I'm back guys. :3 Also, I did not use the acrobatic blade. I keep forgetting that I changed it.>. <

----------


## Saizaphod

> Yes indeed. The whole crew came from a different world,  and I was aware of that from the  beginning.



That is *15 Points* then! Nice! You bumped yourself to the second place on the rankings with that fight. 




> I'm back guys. :3 Also, I did not use the acrobatic blade. I keep forgetting that I changed it.>. <



Welcome back  :smiley:

----------


## Sensei

> That is *15 Points* then! Nice! You bumped yourself to the second place on the rankings with that fight. 
> 
> Welcome back



Yay. I am planning on getting some more done soon. Been working on other things tho.  :smiley:  will get them done if I feel like fighting.

----------


## DawnEye11

Well I did not plan on doing this fight for dhl but I was still lucid so can I still get some points for that?Also, I still plan on using the acrobatic blade but I'm too used to using the sword now.

Dream

I appeared in a hallway next to a bathroom, where a old witch tried to win a lucid dream battle with me. I didn't like the image of the evil, old, competitive, dark witch that stood near the curtains so I put my hand on her face after walking in the bathroom and told her to disappear. She almost did but did not and picked me up with her hands, trying to throw me in a black abyss that appeared on her body. It also looked as if she turned into a reaper. I screamed into her dark abyss words that were positive than jumped out of her grip. 

She smiled and tried attacking me with her devilish eyes but I didn't let her gaze effect me. She than made a sword appear and threw it in my direction. I dodged it and ran into the halls. There I saw the witch run upstairs and thought she was going to get a knife or sword.  I regretted thinking of that but I was prepared for it. I heard her run down than turn the corner into the hall with a long sword. Dodged her sword swing while thinking of Bleach's main character than grabbed it and flung it away from her. I than imagined a small sword and attacked her with it. She ran back and threw another sword at me but I just grabbed it and changed it to my sword by making it longer. I than made the final swing across her chest. She disappeared after that than some dc started talking about adventure time with me as I observed some patterned stitching on the sword that I had.I woke up afterwards.

----------


## Saizaphod

> Well I did not plan on doing this fight for dhl but I was still lucid so can I still get some points for that?



She used a sword against you so I think that is a completion. Congrats on completing the swords"man" task!  :smiley:  *5 Points* again to Song! And no the fights don't have to be DHL related. Fight opponents in lucids = get points  :smiley: . 

Btw do you guys want new missions or do you want to continue another month with the current ones? I'm okay with both options, but I'm kinda just running out of ideas for opponents  ::lol:: .

----------


## Sensei

> She used a sword against you so I think that is a completion. Congrats on completing the swords"man" task!  *5 Points* again to Song! And no the fights don't have to be DHL related. Fight opponents in lucids = get points . 
> 
> Btw do you guys want new missions or do you want to continue another month with the current ones? I'm okay with both options, but I'm kinda just running out of ideas for opponents .

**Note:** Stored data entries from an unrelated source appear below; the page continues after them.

/-- The reply of a session is kept under its SEQ, the last 64 of them (R363). -/
def State.keepReply (s : State) (r : Req) (b : List Byte) : State :=
  match s.sessionOn r.channel with
  | some x => (s.setSession { x with kept := ((r.seq, b) :: x.kept).take 64 }).mirror 5 ([BitVec.ofNat 8 x.chan] ++ le 4 r.seq ++ b)
  | none => s

/-- A request completes with this reply: it enters CMD_OUT when there is room, or is not sent under NO_REPLY. The reply of a closed session is
discarded. -/
def State.complete (s : State) (f : InFlight) (rep : Reply) : Option State :=
  let r := f.req
  let rep := if s.tooLong r rep then Reply.err Status.noResource else rep
  let b := replyBytes r f.opcode (pkTagWord f.packet) s.shortTime rep
  let it := cmdItem r.channel b
  let gone := decide (32 ≤ r.channel ∧ r.channel ≤ 47) && (s.sessionOn r.channel).isNone
  if r.noReply ∨ gone then
    let s := if rep.status ≠ 0 ∧ r.noReply then s.cmdEvent 0x0151 r.channel (le 2 f.opcode ++ le 2 r.tag ++ le 2 rep.status) else s
    some ((s.mirrorCmd f rep).freeTag r.channel r.tag)
  else if s.hasRoom 2 (itemEntries it).length then
    some ((((s.push 2 it).count CMD.REPLIES).keepReply r b).mirrorCmd f rep |>.freeTag r.channel r.tag)
  else none

/-- This device's outcome of a request to ALL joins the others': its record is the device's index, 3 zero bytes and the whole reply. -/
def State.ownPart (s : State) (f : InFlight) (rep : Reply) : State :=
  let b := replyBytes f.req f.opcode (pkTagWord f.packet) s.shortTime rep
  let me := s.ownIndex
  let take := fun (w : Wait) =>
    if w.kind == 14 && w.req.channel == f.req.channel && w.req.tag == f.req.tag then
      let sts := (w.parts.zip w.sts).map (fun x => if x.1 = me ∧ x.2 = waiting then rep.status else x.2)
      { w with sts := sts, pay := if rep.status = 0 then [BitVec.ofNat 8 me, 0, 0, 0] ++ b ++ w.pay else w.pay }
    else w
  s.withCmd { s.cmd with waits := s.cmd.waits.map take }

/-- The wait of a request, if it has one. -/
def State.waitOf (s : State) (ch tag : Nat) : Option Wait := s.cmd.waits.find? (fun w => w.req.channel == ch && w.req.tag == tag)

/-- The outcome of a request, once it has one. -/
def State.outcome (s : State) (f : InFlight) : Option (Reply × State) :=
  let (ch, tag) := (f.req.channel, f.req.tag)
  let res := s.cmd.results.find? (fun x => x.channel == ch && x.tag == tag)
  let drop := fun (s : State) => s.withCmd { s.cmd with results := s.cmd.results.filter (fun x => !(x.channel == ch && x.tag == tag)) }
  let settle := fun (s : State) (w : Wait) =>
    if w.sts.contains waiting then none
    else
      let w := if w.kind = 12 then { w with pay := s.browsePayload } else w
      let s := s.withCmd { s.cmd with waits := s.cmd.waits.filter (fun v => !(v.req.channel == ch && v.req.tag == tag)) }
      some (concludeParts w (State.undoPart w) s)
  match res, s.waitOf ch tag with
  | some x, some w => if w.kind = 14 then
      let s := (drop s).ownPart f x.reply
      (s.waitOf ch tag).bind (settle s)
    else some (x.reply, drop s)
  | some x, none => some (x.reply, drop s)
  | none, some w => settle s w
  | none, none => none

/-- REQUEST_COMPLETE (R366): the request of channel `ch` and tag `tag` completes, once its outcome is known and CMD_OUT has room for its reply. -/
def execRequestComplete (ch tag : Nat) (s : State) : Out :=
  match s.inFlight ch tag with
  | none => .next s
  | some f =>
    match s.outcome f with
    | none => .next s
    | some (rep, s1) => .next ((s1.complete f rep).getD s)

/-! ## REQUEST_TIMEOUT (R369) -/

/-- Nothing is to be posted any more for a request whose changes go on. -/
def State.forget (s : State) (ch tag : Nat) : State :=
  let mine := fun (c : Commit) => match c.reply with
    | some x => x.channel == ch && x.tag == tag
    | none => false
  let s : State := { s with anvil := { s.anvil with commits := s.anvil.commits.map (fun c => if mine c then { c with reply := none } else c) } }
  let s : State := { s with orb := { s.orb with fwd := s.orb.fwd.filter (fun f => !(f.channel == ch && f.tag == tag)) } }
  match s.test.run with
  | some x => if x.channel = ch ∧ x.tag = tag then { s with test := { s.test with run := some { x with channel := noChan } } } else s
  | none => s

/-- REQUEST_TIMEOUT (R369): the waits of a request exceed its WAIT_MS. Parts that still wait fail with TIMEOUT; one that has not started, or has no parts,
completes with TIMEOUT. -/
def execRequestTimeout (ch tag : Nat) (s : State) : Out :=
  match s.inFlight ch tag with
  | none => .next s
  | some f =>
    if s.cmd.results.any (fun x => x.channel == ch && x.tag == tag) ∧ (s.waitOf ch tag).isNone then .next s
    else
      match s.waitOf ch tag with
      | some w =>
        if w.sts.contains waiting then
          let s := (s.forget ch tag).count CMD.TIMEOUTS
          let late := fun (v : Wait) =>
            if v.req.channel == ch && v.req.tag == tag then { v with sts := v.sts.map (fun st => if st = waiting then Status.timeout else st) } else v
          .next (s.withCmd { s.cmd with waits := s.cmd.waits.map late })
        else .next s
      | none => .next (((s.forget ch tag).count CMD.TIMEOUTS).post ⟨ch, tag, f.opcode, Reply.err Status.timeout⟩)

/-! ## COMMAND frames (R439) -/

/-- The primary tells this device to undo its part of the request with this tag (R374). -/
def State.undoFor (s : State) (tag : Nat) : State :=
  match s.orb.undo.find? (fun u => u.1 == tag) with
  | some u => { s with orb := { s.orb with undo := s.orb.undo.filter (fun v => v.1 != tag) } }.undoOwn u.2.1 (unflat u.2.2)
  | none => s

/-- ORB_COMMAND_RX (R439, R374): a COMMAND frame arrives on link n: a request (kind 0) or reply (1) number `id` for device d, whose packet is `b`, or an
undo (2), whose number is the request's tag. A request for this unit enters CMD_IN on channel 49, one for another goes on by link `via`; a reply goes
back the same way, to the request it answers. -/
def execOrbCommandRx (n id d via kind : Nat) (b : List Byte) (s : State) : Out :=
  if 3 < n ∨ 3 < via ∨ s.linkState n ≠ 3 then .next s
  else
    let s := (s.orbHeardAll n (orbFrames 3 (b.length + 6))).moonSeen (s.get (ORB.LINK_PEER_INDEX n))
    let on := fun (s : State) => if s.linkState via = 3 then s.orbSend via 3 0 0 (le 4 id ++ [BitVec.ofNat 8 kind, BitVec.ofNat 8 d] ++ b) else s
    if kind = 1 then .next (if s.isMoon || s.standingBy then on s else s.forwardReply id b)
    else if d ≠ s.ownIndex then .next (on s)
    else if kind = 2 then .next (s.undoFor id)
    else if s.roomIn 49 b then
      let f : OrbFwd := ⟨id, d, 49, pkTagWord b % 512, n⟩
      .next ({ s with orb := { s.orb with fwd := s.orb.fwd ++ [f] } }.push 1 (cmdItem 49 b))
    else .next s

/-! ## What lets waiting requests go on -/

/-- BATCH_APPLY (R275, R276): the commits due for the next pass are applied, in the order in which they arrived; a FENCE that waited for them opens
(R367). -/
def execBatchApply (s : State) : Out := .next s.batchApply.startWaiting

end Sys2Proof.Machine
end

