-- ==== Sys2Proof/Machine/Step.lean ====
section
/-! DEFINITION. One step: the command at the front of the queue, or one CORE cycle where none waits. -/

namespace Sys2Proof.Machine

/-- On an empty queue one CORE cycle passes (R26, R66, R492; DESIGN CHOICE, assumption 2): a command takes no time. -/
def step (s : State) : Host.Outcome State Fault Refusal :=
  match s.pending with
  | c :: rest => Sys2Proof.Machine.exec c { s with pending := rest }
  | [] => .next s.cycle

/-- The command a word spells is put at the front of the queue. -/
def State.withFetchWord (s : State) (nbits w : Nat) : State :=
  match Sys2Proof.decodeTableWord nbits w with
  | some c => { s with pending := c :: s.pending }
  | none => s

end Sys2Proof.Machine
end

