/-- R13 to R19: a write of `v` at `off` over path `source` (0 PCIe, 1 CSP). -/
def Obligations.RegisterAccess : Prop :=
  ∀ (s : State) (source : Nat) (v : Word), source < 2 →
    let w := v.toNat
    let flags := [TIME.INT, CLK.INT, STRM.INT, QUE.INT, ANVIL.INT, TDM.INT, ORB.INT, TEST.INT, LIFE.INT]
    let enables := [TIME.INT_EN, CLK.INT_EN, STRM.INT_EN, QUE.INT_EN, ANVIL.INT_EN, TDM.INT_EN, ORB.INT_EN, TEST.INT_EN, LIFE.INT_EN]
    let rejected := fun (t : State) (off : Nat) => s.sameUnits t ∧ t.get SYS.REJ_OFFSET = off % 2 ^ SYS.REJ_OFFSET.w ∧
      t.get SYS.REJ_SOURCE = source ∧ t.on SYS.REJ_VALID = true ∧ t.get SYS.CFG_REJECT_TIME = s.shortTime % 2 ^ 32 ∧
      t.get SYS.CFG_REJECT_CNT = (s.get SYS.CFG_REJECT_CNT + 1) % 2 ^ SYS.CFG_REJECT_CNT.w ∧ t.bit SYS.INT SYS.INT_CFG_REJECT = true ∧
      s.keepsBut t [SYS.REJ_OFFSET, SYS.REJ_SOURCE, SYS.REJ_VALID, SYS.CFG_REJECT_TIME, SYS.CFG_REJECT_CNT, SYS.INT]
    (∀ f ∈ flags, s.busOpen f.off → s.get f < 2 ^ f.w →
      ∃ t, Machine.exec (.registerWrite source f.off v) s = .next t ∧ t = { s with regs := t.regs } ∧ s.keepsBut t [f] ∧
        ∀ i, i < f.w → t.bit f i = (s.bit f i && !w.testBit i)) ∧
    (∀ f ∈ enables, s.busOpen f.off →
      ∃ t, Machine.exec (.registerWrite source f.off v) s = .next t ∧ t = { s with regs := t.regs } ∧ s.turns t f (w % 2 ^ f.w)) ∧
    (∀ off, s.boot.dormant = true → Machine.exec (.registerWrite source off v) s = .next s) ∧
    (∀ f ∈ enables, s.boot.dormant = false → s.on SYS.STATUS_READY = false →
      ∃ t, Machine.exec (.registerWrite source f.off v) s = .next t ∧ rejected t f.off) ∧
    (∀ f ∈ enables, s.boot.dormant = false → s.on SYS.STATUS_READY = true → s.standsBy = true →
      ∃ t, Machine.exec (.registerWrite source f.off v) s = .next t ∧ rejected t f.off) ∧
    (∀ i, i ≤ 64 → s.busOpen (0x21004 + 0x40 * i) →
      let low := w / 2 ^ 12 % 2 ^ 20
      (s.get (DMA.RING_STATE i) ≠ 0 → low ≠ s.get (DMA.RING_BASE_LO i) →
        ∃ t, Machine.exec (.registerWrite source (0x21004 + 0x40 * i) v) s = .next t ∧ rejected t (0x21004 + 0x40 * i)) ∧
      (s.get (DMA.RING_STATE i) = 0 →
        ∃ t, Machine.exec (.registerWrite source (0x21004 + 0x40 * i) v) s = .next t ∧ t = { s with regs := t.regs, held := t.held } ∧
          s.turns t (DMA.RING_BASE_LO i) low ∧ t.ringBase i = s.ringBase i ∧
          ∀ hi : Word, s.busOpen (0x21008 + 0x40 * i) →
            ∃ u, Machine.exec (.registerWrite source (0x21008 + 0x40 * i) hi) t = .next u ∧ u = { t with regs := u.regs, held := u.held } ∧
              t.turns u (DMA.RING_BASE_HI i) hi.toNat ∧ u.ringBase i = hi.toNat * 2 ^ 32 + low * 2 ^ 12)) ∧
    (∀ off, off % 4 = 0 → off < 0x200000 → s.boot.dormant = false → s.on SYS.STATUS_READY = true → s.writeLimited off = false → s.writeHeld off = true →
      Machine.exec (.registerWrite source off v) s = .next { s with test := { s.test with writes := s.test.writes ++ [(source, off, w)] } }) ∧
    (s.test.writes = [] →
      (∃ t, Machine.exec (.splitLoRead 0x20010) s = .next t ∧ t.rd = s.get DMA.ERR_ADDR_LO ∧
        ∃ u, Machine.exec (.splitLoRead 0x20014) t = .next u ∧ u.rd = s.get DMA.ERR_ADDR_HI) ∧
      (∃ t, Machine.exec (.splitLoRead 0x80024) s = .next t ∧ t.rd = s.media48 % 2 ^ 32 ∧ t.ctr = s.ctr ∧ t.cycles = s.cycles ∧
        ∀ x, ∃ u, Machine.exec (.splitLoRead 0x80028) { t with ctr := x } = .next u ∧ u.rd = s.media48 / 2 ^ 32 % 2 ^ 32))

/-- R404. `descs` is what the ring holds from CI on and `data` the bytes its descriptors name; `l` is the item, whole. -/
def Obligations.CommandRingItems : Prop :=
  ∀ (s : State) (r : Nat) (descs l : List Desc) (data : List Byte), r ≤ 15 →
    s.nextItem r descs = some l → itemGood true l = true →
    let b := padTo (itemLen l) data
    let put := fun x : Queue => if s.absent 7 then x.loseSpill else x
    let next := (s.get (DMA.RING_CI r) + l.length) % s.ringCap r
    let past := fun (t : State) => t.get (DMA.RING_CI r) = next ∧ t.get (DMA.RING_PI r) = s.get (DMA.RING_PI r) ∧
      (s.on (DMA.RING_WB_EN r) = true → t.dma.wrote.getLast? = some ⟨512 + r, [s.addr64 (DMA.RING_WB_LO r) (DMA.RING_WB_HI r) 2], le 4 next⟩) ∧ t.cmd = s.cmd
    (itemLen l ≤ 65552 → s.roomIn r b = true →
      ∃ t, Machine.exec (.crqFetch r descs data) s = .next t ∧ past t ∧ t.get CMD.MALFORMED = s.get CMD.MALFORMED ∧
        t.queue 1 = put { s.queue 1 with ready := (s.queue 1).ready ++ itemEntries (cmdItem r b) }) ∧
    (itemLen l ≤ 65552 → s.roomIn r b = false →
      Machine.exec (.crqFetch r descs data) s = .next (s.hostRead r (s.ringSlot r) (16 * l.length))) ∧
    (65552 < itemLen l →
      ∃ t, Machine.exec (.crqFetch r descs data) s = .next t ∧ past t ∧ t.queue 1 = s.queue 1 ∧ t.que = s.que ∧
        t.get CMD.MALFORMED = (s.get CMD.MALFORMED + 1) % 2 ^ 32 ∧ s.keepsBut t [DMA.RING_CI r, CMD.MALFORMED])

/-- R409, with the entry's layout of R407: the flag byte has GAP, bit 2. -/
def Obligations.GapEntries : Prop :=
  ∀ (s : State) (p c f : Nat) (z : Bool) (rest : List QEntry), p ≤ 3 →
    (s.queue (7 + p)).ready = ⟨.gap c f, z⟩ :: rest → s.ringRuns (56 + p) = true → s.ringRuns (60 + p) = true → 0 < s.ringRoom (60 + p) →
    (∀ e ∈ rest, e.lost = false) → (s.absent 7 = true → rest.length ≤ 32) →
    (rest = [] ∨ ∃ it y more, rest = ⟨.head it, y⟩ :: more ∧ s.noFit (56 + p) (60 + p) it.body.length = false) →
    ∃ t, Machine.exec (.rxGapEntry p) s = .next t ∧
      t.get (DMA.RING_PI (60 + p)) = (s.get (DMA.RING_PI (60 + p)) + 1) % s.ringCap (60 + p) ∧
      t.get (DMA.RING_CI (56 + p)) = s.get (DMA.RING_CI (56 + p)) ∧ (t.queue (7 + p)).ready = rest ∧
      ⟨60 + p, [s.ringBase (60 + p) + 16 * s.get (DMA.RING_PI (60 + p))], le 4 f ++ le 4 0 ++ le 2 0xFFFF ++ [4, 0] ++ le 4 c⟩ ∈ t.dma.wrote ∧
      (s.hasRoom 0 4 = true →
        ∃ lost, ⟨.head (s.eventRec 0x0101 10 (7 + p) (le 4 c ++ le 4 f)), lost⟩ ∈ (t.queue 0).ready)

I'm fine either way too. I won't mind sticking with the same tasks. They are good.  :smiley:  

If you need any suggestions for fighters,  hit me up. I have had a lot of fighting dreams.  ::D:

----------


## DawnEye11

> She used a sword against you so I think that is a completion. Congrats on completing the swords"man" task!  *5 Points* again to Song! And no the fights don't have to be DHL related. Fight opponents in lucids = get points . 
> 
> Btw do you guys want new missions or do you want to continue another month with the current ones? I'm okay with both options, but I'm kinda just running out of ideas for opponents .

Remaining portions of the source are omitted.